Please check README.md for my update on the algorithm that is mentioned briefly in Step 2: Encryption of File within the Implementing a Dropbox Confidentiality ClientThe algorithm also has detailed explanation on implementation, and some rudimentary proofish stuff on correctness. The reason for this algorithm was because while tackling the issue of multiple users I realized that the worst case (i.e. all subsequent blocks subject to be affected by the editing of a single block) , and very possible case, would violate two goals we are trying to accomplish. Detailed explanation below as to why. Please look through the implementation and explanation to make sure that we are all (/I am) on the same page for implementation.
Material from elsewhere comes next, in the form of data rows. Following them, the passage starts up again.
-- ==== Sys2Proof/Tests/Slice0.lean ====
section
/-! SUPPORT. Tests: the checks of WellFormed, words written out from the encodings, one step per vector of 95_test_vectors.md, and a
witness for each statement that has hypotheses. Expected values come from the spec's vectors and examples, named in each comment. -/

namespace Sys2Proof.Machine.Tests

/-- One value of the next state, if there is one. -/
def obs {α : Type} (r : Result) (f : State → α) : Option α :=
  match r with
  | .next t => some (f t)
  | .fault _ => none
  | .refused _ => none

/-- The fault, if there is one. -/
def faultOf (r : Result) : Option Fault :=
  match r with
  | .fault f => some f
  | .next _ => none
  | .refused _ => none

/-- Step a state with a word placed at its `pc`. -/
def run (w : Nat) (s : State) : Result := step (s.withFetchWord 16 w)

/-- The reset state with registers X and Y set. -/
def regs (x : RegIx) (a : Byte) (y : RegIx) (b : Byte) : State := (State.reset.setV x a).setV y b

/-! ### Ill-formed terms are refused (R121) -/

theorem test_wellFormed_sys : wellFormed (.sys 0x0E0) = false ∧ wellFormed (.sys 0x0EE) = false := by decide
theorem test_wellFormed_nop5 : wellFormed (.nop5 1 2 0) = false := by decide
theorem test_wellFormed_nop8 : wellFormed (.nop8 1 2 0xE) = false ∧ wellFormed (.nop8 1 2 7) = false := by decide
theorem test_wellFormed_nop9 : wellFormed (.nop9 1 2 0) = false := by decide
theorem test_wellFormed_nopE : wellFormed (.nopE 1 0x9E) = false ∧ wellFormed (.nopE 1 0xA1) = false := by decide
theorem test_wellFormed_nopF : wellFormed (.nopF 1 0x65) = false ∧ wellFormed (.nopF 1 0x0A) = false := by decide
theorem test_wellFormed_others : wellFormed (.sys 0x0E1) = true ∧ wellFormed (.nop8 0 0 8) = true ∧ wellFormed .cls = true := by
  decide

/-! ### Words written out from the patterns of 30_encoding.md R113, one per constructor -/

theorem test_decode_flow :
    [0x00EE, 0x1234, 0x2300, 0x3342, 0x4342, 0x5120, 0x9120, 0xB300].map (decodeTableWord 16) =
    [some .ret, some (.jp 0x234), some (.call 0x300), some (.seImm 3 0x42), some (.sneImm 3 0x42), some (.seReg 1 2),
      some (.sneReg 1 2), some (.jpV0 0x300)] := by decide

theorem test_decode_alu :
    [0x6A2B, 0x7003, 0x8120, 0x8121, 0x8122, 0x8123, 0x8124, 0x8125, 0x8126, 0x8127, 0x812E, 0xC30F].map (decodeTableWord 16) =
    [some (.ldImm 0xA 0x2B), some (.addImm 0 3), some (.ldReg 1 2), some (.orReg 1 2), some (.andReg 1 2), some (.xorReg 1 2),
      some (.addReg 1 2), some (.sub 1 2), some (.shr 1 2), some (.subn 1 2), some (.shl 1 2), some (.rnd 3 0x0F)] := by decide

theorem test_decode_index_display :
    [0xA202, 0xF21E, 0xF529, 0xF033, 0xF255, 0xF265, 0x00E0, 0xD125].map (decodeTableWord 16) =
    [some (.ldI 0x202), some (.addI 2), some (.ldF 5), some (.ldB 0), some (.ldMemRegs 2), some (.ldRegsMem 2), some .cls,
      some (.drw 1 2 5)] := by decide

theorem test_decode_input :
    [0xE19E, 0xE1A1, 0xF407, 0xF30A, 0xF215, 0xF218].map (decodeTableWord 16) =
    [some (.skp 1), some (.sknp 1), some (.ldVxDt 4), some (.ldVxK 3), some (.ldDtVx 2), some (.ldStVx 2)] := by decide

theorem test_decode_noops :
    [0x0123, 0x5121, 0x8128, 0x9123, 0xE19F, 0xF1FF].map (decodeTableWord 16) =
    [some (.sys 0x123), some (.nop5 1 2 1), some (.nop8 1 2 8), some (.nop9 1 2 3), some (.nopE 1 0x9F),
      some (.nopF 1 0xFF)] := by decide

theorem test_encode_bytes : encodeBytes (.ldI 0x202) = [0xA2, 0x02] ∧ encodeBytes (.drw 1 2 5) = [0xD1, 0x25] := by decide

theorem test_decode_refuses_short : decodeBytes [0x12] = .error .truncated ∧ decodeTableWord 32 0x1234 = none := ⟨rfl, by decide⟩

/-! ### Reset and fetch (V1, V6 to V8) -/

/-- V1. -/
theorem test_reset : State.reset.pc = 0x200 ∧ State.reset.readByte 0x000 = 0xF0 ∧ State.reset.readByte 0x04F = 0x80 ∧
    State.reset.readByte 0x050 = 0 ∧ State.reset.readByte 0xFFF = 0 := by decide

/-- V1: glyph 0 and glyph F (R47). -/
theorem test_font : State.reset.readBytes 0 5 = [0xF0, 0x90, 0x90, 0x90, 0xF0] ∧
    State.reset.readBytes 0x4B 5 = [0xF0, 0x80, 0xF0, 0x80, 0x80] := by decide

/-- V6. -/
theorem test_fetch_top : obs (run 0x1200 (State.reset.jump 0xFFE)) State.pc = some 0x200 := by decide

/-- V7. -/
theorem test_fetch_fault : faultOf (step (State.reset.jump 0xFFF)) = some .outOfBounds ∧
    perform .step (State.reset.jump 0xFFF) = (State.reset.jump 0xFFF, .fault .outOfBounds) := ⟨by decide, rfl⟩

/-- V8. -/
theorem test_fetch_odd : obs (run 0x6007 (State.reset.jump 0x201)) (fun t => (t.getV 0, t.pc)) = some (7, 0x203) := by decide

/-! ### No-ops (V9 to V14) -/

/-- V9, and R145's first corner case. -/
theorem test_sys : obs (run 0x0123 State.reset) (fun t => (t.pc, t.sp)) = some (0x202, 0) ∧
    obs (step State.reset) (fun t => (t.pc, t.dirty)) = some (0x202, false) := by decide
/-- V10. -/
theorem test_nop5 : obs (run 0x5121 (regs 1 7 2 7)) State.pc = some 0x202 := by decide
/-- V12. -/
theorem test_nop8 : obs (run 0x8128 (regs 1 7 15 9)) (fun t => (t.pc, t.getV 1, t.getV 15)) = some (0x202, 7, 9) := by decide
/-- V11. -/
theorem test_nop9 : obs (run 0x9123 (regs 1 7 2 8)) State.pc = some 0x202 := by decide
/-- V13. -/
theorem test_nopE : obs (run 0xE19F State.reset) State.pc = some 0x202 := by decide
/-- V13. -/
theorem test_nopF : obs (run 0xF100 State.reset) (fun t => (t.pc, t.index)) = some (0x202, 0) := by decide

/-! ### Control transfer (V15 to V29) -/

/-- V17. -/
theorem test_ret : obs (run 0x00EE (State.reset.push 0x204)) (fun t => (t.pc, t.stack)) = some (0x204, []) := by decide
/-- V18. -/
theorem test_ret_underflow : faultOf (run 0x00EE State.reset) = some .stackUnderflow := by decide
/-- V29. -/
theorem test_jp : obs (run 0x1FFF State.reset) State.pc = some 0xFFF := by decide
/-- V16. -/
theorem test_call : obs (run 0x2300 (State.reset.jump 0x202)) (fun t => (t.pc, t.stack, t.stackEntry 0)) =
    some (0x300, [0x204], some 0x204) := by decide
/-- V19, V20: the 17th nested call faults at capacity 16 and not at capacity 17. -/
theorem test_call_overflow :
    faultOf (run 0x2500 { State.reset with stack := List.replicate 16 0x202 }) = some .stackOverflow ∧
    obs (callWith 17 0x500 { State.reset with stack := List.replicate 16 0x202 }) State.sp = some 17 := by decide
/-- V21. -/
theorem test_seImm : obs (run 0x3342 (regs 3 0x42 0 0)) State.pc = some 0x204 := by decide
/-- V25: a taken skip at the end of memory. -/
theorem test_seImm_top : obs (run 0x3000 (State.reset.jump 0xFFE)) State.pc = some 0x1002 := by decide
/-- V21. -/
theorem test_sneImm : obs (run 0x4342 (regs 3 0x42 0 0)) State.pc = some 0x202 := by decide
/-- V24, R166's example. -/
theorem test_seReg : obs (run 0x5440 (regs 4 9 0 0)) State.pc = some 0x204 := by decide
/-- V24, R167's example. -/
theorem test_sneReg : obs (run 0x9120 (regs 1 7 2 8)) State.pc = some 0x204 := by decide
/-- V27. -/
theorem test_jpV0_top : obs (run 0xBFFF (regs 0 0xFF 1 0)) State.pc = some 0x10FE := by decide
/-- V28: the register is V0, whatever bits 11:8 are. -/
theorem test_jpV0_register : obs (run 0xB5F0 (regs 0 2 5 0x80)) State.pc = some 0x5F2 := by decide

/-! ### Register loads and the ALU (V30 to V55) -/

/-- V30. -/
theorem test_ldImm : obs (run 0x6F77 State.reset) (fun t => t.getV 15) = some 0x77 := by decide
/-- V31. -/
theorem test_addImm : obs (run 0x7003 (regs 0 0xFE 15 5)) (fun t => (t.getV 0, t.getV 15)) = some (1, 5) := by decide
/-- V33. -/
theorem test_ldReg : obs (run 0x8120 (regs 2 0x33 1 0)) (fun t => t.getV 1) = some 0x33 := by decide
/-- V34. -/
theorem test_orReg : obs (run 0x8121 ((regs 1 0x0F 2 0xF0).setV 15 9)) (fun t => (t.getV 1, t.getV 15)) = some (0xFF, 9) := by decide
/-- V34. -/
theorem test_andReg : obs (run 0x8122 ((regs 1 0x0F 2 0xF0).setV 15 9)) (fun t => (t.getV 1, t.getV 15)) = some (0, 9) := by decide
/-- V35. -/
theorem test_xorReg : obs (run 0x8113 (regs 1 0xAB 0 0)) (fun t => t.getV 1) = some 0 := by decide
/-- V36. -/
theorem test_addReg : obs (run 0x8124 (regs 1 0xFF 2 1)) (fun t => (t.getV 1, t.getV 15)) = some (0, 1) := by decide
/-- V39, V40: VF as destination, VF as operand. -/
theorem test_addReg_vF : obs (run 0x8F14 (regs 15 0x10 1 0x20)) (fun t => t.getV 15) = some 0 ∧
    obs (run 0x81F4 (regs 1 0 15 1)) (fun t => (t.getV 1, t.getV 15)) = some (1, 0) := by decide
/-- V41. -/
theorem test_sub : obs (run 0x8125 (regs 1 0 2 1)) (fun t => (t.getV 1, t.getV 15)) = some (0xFF, 0) := by decide
/-- V42, V43. -/
theorem test_sub_equal : obs (run 0x8115 (regs 1 7 0 0)) (fun t => (t.getV 1, t.getV 15)) = some (0, 1) ∧
    obs (run 0x8F15 (regs 15 5 1 3)) (fun t => t.getV 15) = some 1 := by decide
/-- V44. -/
theorem test_shr : obs (run 0x8126 (regs 1 5 2 0x0C)) (fun t => (t.getV 1, t.getV 15)) = some (2, 1) := by decide
/-- V45: the other `SHIFT_SOURCE`. -/
theorem test_shr_vy : (shiftRightInto 1 (shiftOperand .vy 1 2) (regs 1 5 2 0x0C)).getV 1 = 6 ∧
    (shiftRightInto 1 (shiftOperand .vy 1 2) (regs 1 5 2 0x0C)).getV 15 = 0 := by decide
/-- V49. -/
theorem test_subn : obs (run 0x8127 (regs 1 5 2 3)) (fun t => (t.getV 1, t.getV 15)) = some (0xFE, 0) := by decide
/-- V50. -/
theorem test_shl : obs (run 0x812E (regs 1 0x81 2 0)) (fun t => (t.getV 1, t.getV 15)) = some (2, 1) := by decide
/-- V52: the other `SHIFT_SOURCE`. -/
theorem test_shl_vy : (shiftLeftInto 1 (shiftOperand .vy 1 2) (regs 1 1 2 0x80)).getV 1 = 0 ∧
    (shiftLeftInto 1 (shiftOperand .vy 1 2) (regs 1 1 2 0x80)).getV 15 = 1 := by decide
/-- V53, V55: for every draw, the register is the draw masked. -/
theorem test_rnd (s : State) : obs (exec (.rnd 3 0x0F) s) (fun t => t.getV 3) = some (Config.rand s.draws &&& 0x0F) := by
  simp [obs, exec, execRnd, State.draw]
/-- V54. -/
theorem test_rnd_zero (s : State) : obs (exec (.rnd 3 0) s) (fun t => (t.getV 3, t.draws)) = some (0, s.draws + 1) := by
  simp [obs, exec, execRnd, State.draw]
First off, remembering a couple of goals we wish to accomplish.

  1. Avoid unncessary encryption of nonedited data
  2. Integrity/Authentication on all blocks for a file. This is just a bonus really, since our main focus is encryption.That being said though, if we want to maintain integrity of Bob on Alice and vice versa this is important.
  • To visualize the issues of the current algorithm take the following case into consideration. Please inform me if my understanding of the current implementation is incorrect. Assume file X is split into four blocks.
     (Sig_Alice){block_1},(Sig_Alice{UUID_1}, size(N_B)
     (Sig_Bobby){block_2},(Sig_Bobby{UUID_2}, size(N_B)
     (Sig_Mulan){block_3},(Sig_Mulan{UUID_3}, size(N_B)
     (Sig_Alice){block_4},(Sig_Alice{UUID_4}, size(N_B)
  • Assume case where Bobby edits one letter block_2 and adds new data. He adds (N_B + 1) amount of data. So another block will be added, but the extra byte will overrun into block_3. This will cause a chain reaction on all following blocks. The blocks updated under the current algorithm would become as follows.
     (Sig_Alice){block_1},(Sig_Alice{UUID_1}     , size(N_B)     //unchanged
     (Sig_Bobby){block_2},(Sig_Bobby{UUID_2}     , size(N_B)     //changed
     (Sig_Bobby){block_3},(Sig_Bobby{UUID_3}     , size(N_B)     //changed
     (Sig_Bobby){block_4},(Sig_Bobby{UUID_4}     , size(N_B)     //changed
     (Sig_Bobby){block_5},(Sig_Bobby{UUID_5(new)}, size(N_B + 1) //added, "fat" block
  • This means that Bobby will have to encrypt and sign block_2, block_3, and block_4, and block_5 even though all he did was change a letter in block_2, and added a bit more data. The following is how we would want the new blocks in DropBox to be if our implementation was perfect (up. is updated). In this scenario we just update the file that contains the metadata for block sequencing, and add any new block UUIDs.
     (Sig_Alice){block_1},(Sig_Alice{UUID_1(up.)}    , size(N_B)     //unchanged
     (Sig_Bobby){block_2},(Sig_Bobby{UUID_2(up.)}    , size(N_B)     //changed
     (Sig_Bobby){block_3},(Sig_Bobby{UUID_3(new)}    , size(N_B + 1) //added, "fat" block
     (Sig_Mulan){block_4},(Sig_Mulan{UUID_4(up.)}    , size(N_B)     //unchanged (ex block index)
     (Sig_Alice){block_5},(Sig_Alice{UUID_5(up.)}    , size(N_B)     //unchanged (ex block index)
  • This case breaks goal #1 because Bobby could be doing a lot of encryption on multiple blocks.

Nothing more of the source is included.